● **Description of the task**: Should the word "ports" occur in a line of the records, copy that line.

● **Input data**:
-- ==== Sys2Proof/Laws/State.lean ====
section
/-! SUPPORT. What each named update of State leaves unchanged: one lemma per update and field, true by rfl; and what the
read of a port, a slot, a cursor, a stream or a notice queue gives after a write. -/

namespace Sys2Proof.Machine

open Sys2Proof

variable (s : State)

/-! ### State.setPort -/

@[simp] theorem State.setPort_pending (p : Port) (h : HostPort) : (s.setPort p h).pending = s.pending := rfl
@[simp] theorem State.setPort_ctl (p : Port) (h : HostPort) : (s.setPort p h).ctl = s.ctl := rfl
@[simp] theorem State.setPort_params (p : Port) (h : HostPort) : (s.setPort p h).params = s.params := rfl
@[simp] theorem State.setPort_adu (p : Port) (h : HostPort) : (s.setPort p h).adu = s.adu := rfl
@[simp] theorem State.setPort_pool (p : Port) (h : HostPort) : (s.setPort p h).pool = s.pool := rfl
@[simp] theorem State.setPort_mpt (p : Port) (h : HostPort) : (s.setPort p h).mpt = s.mpt := rfl
@[simp] theorem State.setPort_ape (p : Port) (h : HostPort) : (s.setPort p h).ape = s.ape := rfl
@[simp] theorem State.setPort_vom (p : Port) (h : HostPort) : (s.setPort p h).vom = s.vom := rfl
@[simp] theorem State.setPort_scratch (p : Port) (h : HostPort) : (s.setPort p h).scratch = s.scratch := rfl
@[simp] theorem State.setPort_ejectInhibit (p : Port) (h : HostPort) : (s.setPort p h).ejectInhibit = s.ejectInhibit := rfl
@[simp] theorem State.setPort_cursors (p : Port) (h : HostPort) : (s.setPort p h).cursors = s.cursors := rfl
@[simp] theorem State.setPort_srt (p : Port) (h : HostPort) : (s.setPort p h).srt = s.srt := rfl
@[simp] theorem State.setPort_ntu (p : Port) (h : HostPort) : (s.setPort p h).ntu = s.ntu := rfl
@[simp] theorem State.setPort_signals (p : Port) (h : HostPort) : (s.setPort p h).signals = s.signals := rfl
@[simp] theorem State.setPort_choice (p : Port) (h : HostPort) : (s.setPort p h).choice = s.choice := rfl

/-! ### State.setNotices -/

@[simp] theorem State.setNotices_pending (p : Port) (n : NoticeUnit) : (s.setNotices p n).pending = s.pending := rfl
@[simp] theorem State.setNotices_ctl (p : Port) (n : NoticeUnit) : (s.setNotices p n).ctl = s.ctl := rfl
@[simp] theorem State.setNotices_params (p : Port) (n : NoticeUnit) : (s.setNotices p n).params = s.params := rfl
@[simp] theorem State.setNotices_ports (p : Port) (n : NoticeUnit) : (s.setNotices p n).ports = s.ports := rfl
@[simp] theorem State.setNotices_adu (p : Port) (n : NoticeUnit) : (s.setNotices p n).adu = s.adu := rfl
@[simp] theorem State.setNotices_pool (p : Port) (n : NoticeUnit) : (s.setNotices p n).pool = s.pool := rfl
@[simp] theorem State.setNotices_mpt (p : Port) (n : NoticeUnit) : (s.setNotices p n).mpt = s.mpt := rfl
@[simp] theorem State.setNotices_ape (p : Port) (n : NoticeUnit) : (s.setNotices p n).ape = s.ape := rfl
@[simp] theorem State.setNotices_vom (p : Port) (n : NoticeUnit) : (s.setNotices p n).vom = s.vom := rfl
@[simp] theorem State.setNotices_scratch (p : Port) (n : NoticeUnit) : (s.setNotices p n).scratch = s.scratch := rfl
@[simp] theorem State.setNotices_ejectInhibit (p : Port) (n : NoticeUnit) : (s.setNotices p n).ejectInhibit = s.ejectInhibit := rfl
@[simp] theorem State.setNotices_cursors (p : Port) (n : NoticeUnit) : (s.setNotices p n).cursors = s.cursors := rfl
@[simp] theorem State.setNotices_srt (p : Port) (n : NoticeUnit) : (s.setNotices p n).srt = s.srt := rfl
@[simp] theorem State.setNotices_signals (p : Port) (n : NoticeUnit) : (s.setNotices p n).signals = s.signals := rfl
@[simp] theorem State.setNotices_choice (p : Port) (n : NoticeUnit) : (s.setNotices p n).choice = s.choice := rfl

/-! ### State.setCursor -/

@[simp] theorem State.setCursor_pending (p : Port) (c : Cursor) : (s.setCursor p c).pending = s.pending := rfl
@[simp] theorem State.setCursor_ctl (p : Port) (c : Cursor) : (s.setCursor p c).ctl = s.ctl := rfl
@[simp] theorem State.setCursor_params (p : Port) (c : Cursor) : (s.setCursor p c).params = s.params := rfl
@[simp] theorem State.setCursor_ports (p : Port) (c : Cursor) : (s.setCursor p c).ports = s.ports := rfl
@[simp] theorem State.setCursor_adu (p : Port) (c : Cursor) : (s.setCursor p c).adu = s.adu := rfl
@[simp] theorem State.setCursor_pool (p : Port) (c : Cursor) : (s.setCursor p c).pool = s.pool := rfl
@[simp] theorem State.setCursor_mpt (p : Port) (c : Cursor) : (s.setCursor p c).mpt = s.mpt := rfl
@[simp] theorem State.setCursor_ape (p : Port) (c : Cursor) : (s.setCursor p c).ape = s.ape := rfl
@[simp] theorem State.setCursor_vom (p : Port) (c : Cursor) : (s.setCursor p c).vom = s.vom := rfl
@[simp] theorem State.setCursor_scratch (p : Port) (c : Cursor) : (s.setCursor p c).scratch = s.scratch := rfl
@[simp] theorem State.setCursor_ejectInhibit (p : Port) (c : Cursor) : (s.setCursor p c).ejectInhibit = s.ejectInhibit := rfl
@[simp] theorem State.setCursor_srt (p : Port) (c : Cursor) : (s.setCursor p c).srt = s.srt := rfl
@[simp] theorem State.setCursor_ntu (p : Port) (c : Cursor) : (s.setCursor p c).ntu = s.ntu := rfl
@[simp] theorem State.setCursor_signals (p : Port) (c : Cursor) : (s.setCursor p c).signals = s.signals := rfl
@[simp] theorem State.setCursor_choice (p : Port) (c : Cursor) : (s.setCursor p c).choice = s.choice := rfl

● **Task solution**:
@[simp] theorem State.setNotices_ports (p : Port) (n : NoticeUnit) : (s.setNotices p n).ports = s.ports := rfl
@[simp] theorem State.setCursor_ports (p : Port) (c : Cursor) : (s.setCursor p c).ports = s.ports := rfl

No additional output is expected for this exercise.